[Techtalk] Build it! redux, and AMD woes

Akkana akkana at shallowsky.com
Sun Nov 11 14:27:17 EST 2001

Telsa Gwynne writes:
> Now the other problems are looking more fixable, I am dying to know:
> how did building it actually go? Did you find any more "I wish 
> someone had warned me" areas, after the great long list from here
> earlier?

It was very easy.  The hardest part was the research -- deciding what
chip and what motherboard to get based on what was available at local
stores (I wanted to buy locally if possible, in case I had to return)
and, of course, web reviews on using those combinations with Linux.

There were some settings on the motherboard which I wasn't sure about,
but I just chose "auto" any time it was available and that seemed to work.

And I was nervous about the heat issue since the motherboard (I think,
not the cpu) came with some heat sink goop but the instructions didn't
say anything about using it.  When I reinstalled the heat sink later
with Arctic Silver, those instructions were fairly elaborate.

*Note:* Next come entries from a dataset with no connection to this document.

-- ==== Sys2Proof/Machine/Preempt.lean ====
section
/-! DEFINITION. Pre-emption, save, flush, restore and debug stops (spec/25 R370 to R384), the debug port (spec/13 R213). A slot lies in the
context's address space (DEDUCED, log entry 28); what R376 to R378 give no place in a slot the device keeps beside it (DESIGN CHOICE, log entry 29). -/

namespace Sys2Proof.Machine

/-! ### Accesses of the device in a context's address space -/

/-- Pieces of n bytes from an address on that do not cross 2 KiB, a row of the skein. -/
def pieces (va n : Nat) : List (Nat × Nat) :=
  (List.range (n / 2048 + 2)).filterMap fun i =>
    let lo := Nat.max va ((va / 2048 + i) * 2048)
    let hi := Nat.min (va + n) ((va / 2048 + i + 1) * 2048)
    if lo < hi then some (lo, hi - lo) else none
/-- The key of what the device keeps of a saved team, and of one that is being restored. -/
def savedKey (c i : Nat) : Nat := c * 65536 + i
def restKey (tk : Nat) : Nat := 2 ^ 40 + tk
/-- The names under which the device's own accesses for a team and for a slot wait for the host (R411, R414). -/
def teamTag (tk : Nat) : Nat := 2 ^ 40 + tk
def slotTag (c i : Nat) : Nat := 2 ^ 41 + savedKey c i

namespace State
/-- The physical address and the leaf's attributes of an access to n bytes that a die makes for a context by the tables as they stand; it waits for what the
host must give back, under a name (R404, R411, R414). -/
def ctxPa (s : State) (die c tag va n : Nat) (nd : Need) : Made ((Nat × Attr) × State) :=
  let (base, s1) : Option Nat × State := if va < 2 ^ 56 then (some va, s) else
    match s.viewEntry die c (fld va 40 16) with
    | (.ok (b, len, _), t) => (if va % 2 ^ 40 < len && va < 2 ^ 57 then some (b + va % 2 ^ 40) else none, t)
    | (.error _, t) => (none, t)
  match base with
  | none => .bad 0x10 false (BitVec.ofNat 64 va)
  | some v => match s1.walkGeneral die c v with
    | (.ok pa leaf _ _, s2) =>
      let a := attrOf leaf []
      if !leafAllows nd leaf || !s2.peerAllows nd pa || regionOf pa == .nothing then .bad 0x11 true (BitVec.ofNat 64 va)
      else if s2.lostAt pa || s2.dieCut die pa then .bad 0x21 false (BitVec.ofNat 64 va)
      else match s2.gateFor tag (c / 64) pa n a.tracked (nd == .w) with
        | .refused => .bad 0x11 false (BitVec.ofNat 64 va)
        | .wait as_ => .wait (s2.stoppedFor as_)
        | .open_ => .ok ((pa, a), s2)
    | (.bad code leaf, _) => .bad code leaf (BitVec.ofNat 64 va)
/-- One piece more of an access, where those before it are made. -/
def nextPiece {α β : Type} (r : Made α) (k : α → Made β) : Made β :=
  match r with
  | .ok a => k a
  | .wait t => .wait t
  | .bad code leaf va => .bad code leaf va
/-- Reads, as a number, in a context's address space, under a name. -/
def ctxRead (s : State) (die c tag va n : Nat) : Made (Nat × State) :=
  (pieces va n).foldl (fun acc p => nextPiece acc fun (v, t) => nextPiece (t.ctxPa die c tag p.1 p.2 .r) fun ((pa, a), u) =>
    match u.homeFetch pa p.2 a.cls (u.codeFails c a) with
    | (_, some code) => .bad code false (BitVec.ofNat 64 p.1)
    | (w, none) => .ok (v + w.homeRd pa p.2 * 2 ^ (8 * (p.1 - va)), w)) (.ok (0, s))
/-- Whether such a read of n bytes is made: the state it leaves. -/
def ctxReach (s : State) (die c tag va n : Nat) : Made State :=
  (pieces va n).foldl (fun acc p => nextPiece acc fun t => nextPiece (t.ctxPa die c tag p.1 p.2 .r) fun ((pa, a), u) =>
    match u.homeFetch pa p.2 a.cls (u.codeFails c a) with
    | (_, some code) => .bad code false (BitVec.ofNat 64 p.1)
    | (w, none) => .ok w) (.ok s)
/-- Writes in a context's address space. -/
def ctxWrite (s : State) (die c tag va : Nat) (bs : List Byte) : Made State :=
  (pieces va bs.length).foldl (fun acc p => nextPiece acc fun t => nextPiece (t.ctxPa die c tag p.1 p.2 .w) fun ((pa, _), u) =>
    let (w, _, ok) := u.agentWrites pa ((bs.drop (p.1 - va)).take p.2)
    if ok && !u.accxAt pa then .ok w else .bad 0x21 false (BitVec.ofNat 64 p.1)) (.ok s)
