-- ==== Sys2Proof/Machine/Issue.lean ====
section
/-! DEFINITION. Issue: which batch a core's port takes (spec/12 R198 to R200), how a group issues (spec/02 R29 to R31, spec/03 R36 to R45),
what the spin detector, the debug registers and the halts see of it (R201, R352, R365, R367, R383, R384), the words of a group that take effect later
(R262, R264), and the passing of time. A cycle is the issue of groups, at most one a core, and then the events that fall due in it. -/

namespace Sys2Proof.Machine

/-- Words that a save or restore batch may not use (R375, R380): the restore handler may use SCLD. -/
def slotForbids (restoring : Bool) : Instr → Bool
  | .spawn .. | .mma .. | .mma64 .. | .mdrain .. | .tcopy .. | .tcast .. | .hgath .. | .hred .. | .hcvt .. | .barinit .. | .bararr ..
  | .barwait .. | .bararw .. | .barq .. | .join .. | .waitm .. | .waitf .. | .reside .. | .unreside .. => true
  | .scld .. | .scldScr .. => !restoring
  | _ => false
/-- What a word that the watchpoints watch touches in a lane (R383): base register, bytes, whether it reads, whether it writes. -/
def watched : Instr → Option (Reg × Nat × Bool × Bool)
  | .ld _ _ a sz _ _ | .lda _ _ a sz _ => some (a, sizeBytes sz, true, false)
  | .st _ a _ sz _ | .stl _ a _ sz _ => some (a, sizeBytes sz, false, true)
  | .atom _ _ a _ w _ | .red _ _ a _ w => some (a, if w then 8 else 4, true, true)
  | .accadd _ a _ kd => some (a, if kd == .acc64 then 8 else 4, false, true)
  | .rowld _ _ a _ => some (a, 2048, true, false)
  | .rowst _ a _ => some (a, 2048, false, true)
  | _ => none
/-- Whether a watchpoint watches an access (R382). -/
def wpHit (w : DWord) (va n : Nat) (rd wr : Bool) : Bool :=
  let size := 2 ^ (fld w.toNat 57 4 + 2)
  let base := fld w.toNat 0 57 / size * size
  w.getLsbD 63 && ((w.getLsbD 62 && wr) || (w.getLsbD 61 && rd)) && decide (va < base + size) && decide (base < va + n)

namespace State
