/-- A request's turn has come at its home (R259), and the host has no say in it first (R411, R414). -/
def Arrives (s : State) (id : Nat) : Prop :=
  s.askingHost id = false ∧ s.firstInOrder id = true ∧
  ∀ x, s.item id = some x → s.gateOf x 0 = none
/-- The bytes of a write land (R258): of parts that cover one byte the last stands, and every other byte of memory stays. -/
def Lands (s t : State) (line : Nat) (parts : List WPart) : Prop :=
  let covers (p : WPart) (a : Nat) : Prop := line + p.off ≤ a ∧ a < line + p.off + p.bytes.length
  (∀ a, (∀ p ∈ parts, ¬covers p a) → mget t.mem a = mget s.mem a) ∧
  ∀ ps p qs, parts = ps ++ p :: qs → ∀ k < p.bytes.length, (∀ q ∈ qs, ¬covers q (line + p.off + k)) →
    mget t.mem (line + p.off + k) = p.bytes.getD k 0
/-- Bytes from pa on read as a number v, little-endian (R2), and no other byte of memory differs from s. -/
def Stores (s t : State) (pa n v : Nat) : Prop :=
  (∀ k < n, (mget t.mem (pa + k)).toNat = v / 2 ^ (8 * k) % 256) ∧ ∀ a, (a < pa ∨ pa + n ≤ a) → mget t.mem a = mget s.mem a
/-- The new value of an atomic (R278). -/
def AtomNew {n : Nat} (f : Fmt) (op : AtomOp) (o v c r : BitVec n) : Prop :=
  match op with
  | .add => r = o + v
  | .and => ∀ k < n, r.getLsbD k = (o.getLsbD k && v.getLsbD k)
  | .or => ∀ k < n, r.getLsbD k = (o.getLsbD k || v.getLsbD k)
  | .xor => ∀ k < n, r.getLsbD k = (o.getLsbD k != v.getLsbD k)
  | .min => r.toInt = Min.min o.toInt v.toInt
  | .max => r.toInt = Max.max o.toInt v.toInt
  | .minu => r.toNat = Min.min o.toNat v.toNat
  | .maxu => r.toNat = Max.max o.toNat v.toNat
  | .exch => r = v
  | .cas => r = if o = v then c else o
  | .incw => r = if v.toNat ≤ o.toNat then 0 else o + 1
  | .decw => r = if o = 0 ∨ v.toNat < o.toNat then v else o - 1
  | .fadd => r.toNat = (fAdd f (f.value o.toNat) (f.value v.toNat)).1
  | .fmin => r.toNat = (fSelect f fvMin (f.value o.toNat) (f.value v.toNat)).1
  | .fmax => r.toNat = (fSelect f fvMax (f.value o.toNat) (f.value v.toNat)).1

end Claims
end Sys2Proof
end

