-- ==== Sys2Proof/Certificates/Slice0/Obligations.lean ====
section
/-! DEFINITION. The statements of this model, for the provers. `Sys2Proof.Claims` (Safety.lean) holds the terms they share. -/

open Sys2Proof Sys2Proof.Machine Sys2Proof.Claims


/-! ### Integer words (spec/06) -/

/-- R96, R98 (MINU, MAXU): the three-register integer words, arithmetic read off as numbers. In every state whose lanes' registers lie apart, and for
every guard, each active fibre's vd gets the value and nothing else changes. R98: the wide words. -/
def Obligations.IntegerThreeRegisterResults : Prop :=
  (∀ (s : State) (h : Hdr) (d a b : Reg) (x : Bool), Apart s →
    SetsReg s (.add h d a b x) h d (fun l v => v.toNat = ((s.srcR a l).toNat + (s.srcR b l).toNat) % 2 ^ 32) ∧
    SetsReg s (.sub h d a b x) h d (fun l v => (v.toNat : Int) = ((s.srcR a l).toNat - (s.srcR b l).toNat : Int) % 2 ^ 32) ∧
    SetsReg s (.mullo h d a b x) h d (fun l v => v.toNat = (s.srcR a l).toNat * (s.srcR b l).toNat % 2 ^ 32) ∧
    SetsReg s (.mulhi h d a b x) h d (fun l v => v.toInt = (s.srcR a l).toInt * (s.srcR b l).toInt / 2 ^ 32) ∧
    SetsReg s (.mulhu h d a b x) h d (fun l v => v.toNat = (s.srcR a l).toNat * (s.srcR b l).toNat / 2 ^ 32) ∧
    SetsReg s (.min h d a b x) h d (fun l v => v.toInt = Min.min (s.srcR a l).toInt (s.srcR b l).toInt) ∧
    SetsReg s (.max h d a b x) h d (fun l v => v.toInt = Max.max (s.srcR a l).toInt (s.srcR b l).toInt) ∧
    SetsReg s (.minu h d a b x) h d (fun l v => v.toNat = Min.min (s.srcR a l).toNat (s.srcR b l).toNat) ∧
    SetsReg s (.maxu h d a b x) h d (fun l v => v.toNat = Max.max (s.srcR a l).toNat (s.srcR b l).toNat)) ∧
  (∀ (s : State) (h : Hdr) (d a b : Reg) (x : Bool), Apart s →
    SetsPair s (.add64 h d a b x) h d (fun l v => v.toNat = ((s.srcX a l).toNat + (s.srcX b l).toNat) % 2 ^ 64) ∧
    SetsPair s (.sub64 h d a b x) h d (fun l v => (v.toNat : Int) = ((s.srcX a l).toNat - (s.srcX b l).toNat : Int) % 2 ^ 64) ∧
    SetsPair s (.mulw h d a b x) h d (fun l v => v.toInt = (s.srcR a l).toInt * (s.srcR b l).toInt))

/-- R96, R97, R101: the words that select bits. PERMB takes byte k of the old vd over va for selector k below 8, else 0; BFE and BFEU take a field of
va from bit pos on, past bit 31 its sign or 0; BFI puts a field into the old vd; FUNL shifts va over the old vd. -/
def Obligations.IntegerBitResults : Prop :=
  ∀ (s : State) (h : Hdr) (d a b : Reg) (x : Bool), Apart s →
    SetsReg s (.and h d a b x) h d (fun l v => ∀ k < 32, v.getLsbD k = ((s.srcR a l).getLsbD k && (s.srcR b l).getLsbD k)) ∧
    SetsReg s (.or h d a b x) h d (fun l v => ∀ k < 32, v.getLsbD k = ((s.srcR a l).getLsbD k || (s.srcR b l).getLsbD k)) ∧
    SetsReg s (.xor h d a b x) h d (fun l v => ∀ k < 32, v.getLsbD k = ((s.srcR a l).getLsbD k != (s.srcR b l).getLsbD k)) ∧
    SetsReg s (.andn h d a b x) h d (fun l v => ∀ k < 32, v.getLsbD k = ((s.srcR a l).getLsbD k && !(s.srcR b l).getLsbD k)) ∧
    SetsReg s (.permb h d a b x) h d (fun l v => ∀ i < 4,
      let sel := (s.srcR b l).toNat / 2 ^ (4 * i) % 16
      v.toNat / 2 ^ (8 * i) % 256 =
        if 8 ≤ sel then 0 else ((s.srcR d l).toNat * 2 ^ 32 + (s.srcR a l).toNat) / 2 ^ (8 * sel) % 256) ∧
    SetsReg s (.bfe h d a b x) h d (fun l v =>
      let pos := (s.srcR b l).toNat % 256
      let len := Min.min ((s.srcR b l).toNat / 256 % 256) 32
      let bit (t : Nat) : Bool := if t ≤ 31 then (s.srcR a l).getLsbD t else (s.srcR a l).getLsbD 31
      if len = 0 then v = 0 else ∀ k < 32, v.getLsbD k = bit (pos + Min.min k (len - 1))) ∧
    SetsReg s (.bfeu h d a b x) h d (fun l v =>
      let pos := (s.srcR b l).toNat % 256
      let len := Min.min ((s.srcR b l).toNat / 256 % 256) 32
      ∀ k < 32, v.getLsbD k = (decide (k < len) && (s.srcR a l).getLsbD (pos + k))) ∧
    SetsReg s (.bfi h d a b x) h d (fun l v =>
      let pos := (s.srcR b l).toNat % 256
      let len := Min.min ((s.srcR b l).toNat / 256 % 256) 32
      ∀ k < 32, v.getLsbD k = if pos ≤ k ∧ k < pos + len then (s.srcR a l).getLsbD (k - pos) else (s.srcR d l).getLsbD k) ∧
    SetsReg s (.funl h d a b x) h d (fun l v =>
      v.toNat = ((s.srcR a l).toNat * 2 ^ 32 + (s.srcR d l).toNat) * 2 ^ ((s.srcR b l).toNat % 64) / 2 ^ 32 % 2 ^ 32)

/-- R95, whole: every shift amount is an unsigned number and none is illegal. A register shift takes it from all 32 bits of vb, an immediate shift
from the 7-bit field; from 32 on SHL and SHR give 0 and SAR copies of bit 31, from 64 on SHL64 and SHR64 give 0 and SAR64 copies of bit 63; below
that they shift; ROTL rotates by the amount modulo 32. -/
def Obligations.ShiftsTakeEveryAmount : Prop :=
  ∀ (s : State) (h : Hdr) (d a b : Reg) (x : Bool) (i : BitVec 7), Apart s →
    SetsReg s (.shl h d a b x) h d (fun l v => ShiftedLeft (s.srcR a l) (s.srcR b l).toNat v) ∧
    SetsReg s (.shr h d a b x) h d (fun l v => ShiftedRight (s.srcR a l) (s.srcR b l).toNat v) ∧
    SetsReg s (.sar h d a b x) h d (fun l v => ShiftedArith (s.srcR a l) (s.srcR b l).toNat v) ∧
    SetsReg s (.rotl h d a b x) h d (fun l v => ∀ k < 32, v.getLsbD ((k + (s.srcR b l).toNat) % 32) = (s.srcR a l).getLsbD k) ∧
    SetsReg s (.shli h d a i) h d (fun l v => ShiftedLeft (s.srcR a l) i.toNat v) ∧
    SetsReg s (.shri h d a i) h d (fun l v => ShiftedRight (s.srcR a l) i.toNat v) ∧
    SetsReg s (.sari h d a i) h d (fun l v => ShiftedArith (s.srcR a l) i.toNat v) ∧
    SetsPair s (.shl64 h d a b x) h d (fun l v => ShiftedLeft (s.srcX a l) (s.srcR b l).toNat v) ∧
    SetsPair s (.shr64 h d a b x) h d (fun l v => ShiftedRight (s.srcX a l) (s.srcR b l).toNat v) ∧
    SetsPair s (.sar64 h d a b x) h d (fun l v => ShiftedArith (s.srcX a l) (s.srcR b l).toNat v)

/-- R99 (but its shifts, which R95's statement has), R109: immediates, sign-extended; MOVI and MOVHI. R100: the one-operand words. -/
def Obligations.ImmediateAndOneOperandResults : Prop :=
  (∀ (s : State) (h : Hdr) (d a : Reg) (i : BitVec 7) (w : BitVec 16), Apart s →
    SetsReg s (.addi h d a i) h d (fun l v => (v.toNat : Int) = ((s.srcR a l).toNat + i.toInt : Int) % 2 ^ 32) ∧
    SetsReg s (.andi h d a i) h d (fun l v => ∀ k < 32, v.getLsbD k = ((s.srcR a l).getLsbD k && i.getLsbD (Min.min k 6))) ∧
    SetsReg s (.ori h d a i) h d (fun l v => ∀ k < 32, v.getLsbD k = ((s.srcR a l).getLsbD k || i.getLsbD (Min.min k 6))) ∧
    SetsReg s (.xori h d a i) h d (fun l v => ∀ k < 32, v.getLsbD k = ((s.srcR a l).getLsbD k != i.getLsbD (Min.min k 6))) ∧
    SetsReg s (.muli h d a i) h d (fun l v => (v.toNat : Int) = (s.srcR a l).toInt * i.toInt % 2 ^ 32) ∧
    SetsReg s (.movi h d w) h d (fun _ v => v.toInt = w.toInt) ∧
    SetsReg s (.movhi h d w) h d (fun l v => v.toNat = w.toNat * 2 ^ 16 + (s.srcR d l).toNat % 2 ^ 16)) ∧
  (∀ (s : State) (h : Hdr) (d a : Reg), Apart s →
    SetsReg s (.popc h d a) h d (fun l v => v.toNat = ((List.range 32).filter fun k => (s.srcR a l).getLsbD k).length) ∧
    SetsReg s (.clz h d a) h d (fun l v => v.toNat ≤ 32 ∧ (s.srcR a l).toNat < 2 ^ (32 - v.toNat) ∧
      (v.toNat < 32 → 2 ^ (31 - v.toNat) ≤ (s.srcR a l).toNat)) ∧
    SetsReg s (.ctz h d a) h d (fun l v => v.toNat ≤ 32 ∧ (∀ k < v.toNat, (s.srcR a l).getLsbD k = false) ∧
      (v.toNat < 32 → (s.srcR a l).getLsbD v.toNat = true)) ∧
    SetsReg s (.brev h d a) h d (fun l v => ∀ k < 32, v.getLsbD (31 - k) = (s.srcR a l).getLsbD k) ∧
    SetsReg s (.not h d a) h d (fun l v => ∀ k < 32, v.getLsbD k = !(s.srcR a l).getLsbD k) ∧
    SetsReg s (.neg h d a) h d (fun l v => (v.toNat + (s.srcR a l).toNat) % 2 ^ 32 = 0) ∧
    SetsReg s (.abs h d a) h d (fun l v => v.toNat = (s.srcR a l).toInt.natAbs) ∧
    SetsReg s (.sextb h d a) h d (fun l v => ∀ k < 32, v.getLsbD k = (s.srcR a l).getLsbD (Min.min k 7)) ∧
    SetsReg s (.sexth h d a) h d (fun l v => ∀ k < 32, v.getLsbD k = (s.srcR a l).getLsbD (Min.min k 15)))

/-- R105 to R108: integer compares write a condition and its complement, predicate words combine two predicates, SEL chooses by one. R115: FCMP and
DCMP for every condition: ordered conditions are false and unordered ones true where an operand is a NaN; a relation below or above sets invalid
on any NaN, the others on a signalling one. -/
def Obligations.CompareAndPredicateResults : Prop :=
  (∀ (s : State) (h : Hdr) (pd pe pa pb : PredIx) (d a b : Reg) (i : BitVec 6) (k : ICond) (na nb : Bool),
    (∃ c, (∀ l, c l = true ↔ IntCondition k (s.srcR a l) (s.srcR b l) (s.srcX a l) (s.srcX b l)) ∧
      SetsPreds s (.icmp h pd pe a b k) h pd pe c none) ∧
    (k.wide = false → ∃ c, (∀ l, c l = true ↔ IntCondition k (s.srcR a l)
        (if k = .ltu ∨ k = .leu ∨ k = .gtu ∨ k = .geu then BitVec.ofNat 32 i.toNat else BitVec.ofInt 32 i.toInt) 0 0) ∧
      SetsPreds s (.icmpi h pd pe a i k) h pd pe c none) ∧
    SetsPreds s (.pand h pd pe pa pb na nb) h pd pe (fun l => s.srcPred l pa na && s.srcPred l pb nb) none ∧
    SetsPreds s (.por h pd pe pa pb na nb) h pd pe (fun l => s.srcPred l pa na || s.srcPred l pb nb) none ∧
    SetsPreds s (.pxor h pd pe pa pb na nb) h pd pe (fun l => s.srcPred l pa na != s.srcPred l pb nb) none ∧
    SetsPreds s (.pmov h pd pe pa pb na nb) h pd pe (fun l => s.srcPred l pa na) none ∧
    (Apart s → SetsReg s (.sel h d a b pa na) h d (fun l v => v = if s.srcPred l pa na then s.srcR a l else s.srcR b l))) ∧
  (∀ (s : State) (h : Hdr) (pd pe : PredIx) (a b : Reg) (k : FCond),
    SetsPreds s (.fcmp h pd pe a b k) h pd pe (fun l => FloatCondition k (fp32.value (s.srcR a l).toNat) (fp32.value (s.srcR b l).toNat))
      (some fun l => FloatInvalid k (fp32.value (s.srcR a l).toNat) (fp32.value (s.srcR b l).toNat)) ∧
    SetsPreds s (.dcmp h pd pe a b k) h pd pe (fun l => FloatCondition k (fp64.value (s.srcX a l).toNat) (fp64.value (s.srcX b l).toNat))
      (some fun l => FloatInvalid k (fp64.value (s.srcX a l).toNat) (fp64.value (s.srcX b l).toNat)))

The fan that came with the case was too noisy, and when I bought a
replacement, its cord wasn't long enough to reach to the pins on the
motherboard, so I had to go searching for an extension cord.  I
wasn't surprised by that because when researching the motherboard
I'd seen a web review that commented on poor layout, including
that specific issue.  (It also commented that in some cases it was
easy to have cables get in the way of the CPU fan and cause overheating
problems, so I was careful about where I put wires.)

I just noticed my disk light is always-on, so I guess I still have
some debugging to do.

> And did you get the "arrgh, find hammer" sort of clip on the fan,
> or the "shake it and it falls off" sort?

My old K6 had the "find hammer" sort (I remember struggling with that
for quite a while), but the clip on the Athlon was perfect.  It has a
bend into which you insert the end of a flat-head screwdriver, then push
down-and-out then down-and-in (to get the clip around the hook then onto
the hook), and it snaps closed and stays tight.  Very nice.

All in all, building the machine was fun, didn't take much more time
than I would have spent fiddling with a pre-built machine (unless
you count the web research on CPUs and motherboards, but that was
time well spent IMO), was marginally cheaper (not a lot) for somewhat
better hardware, and was definitely worth doing.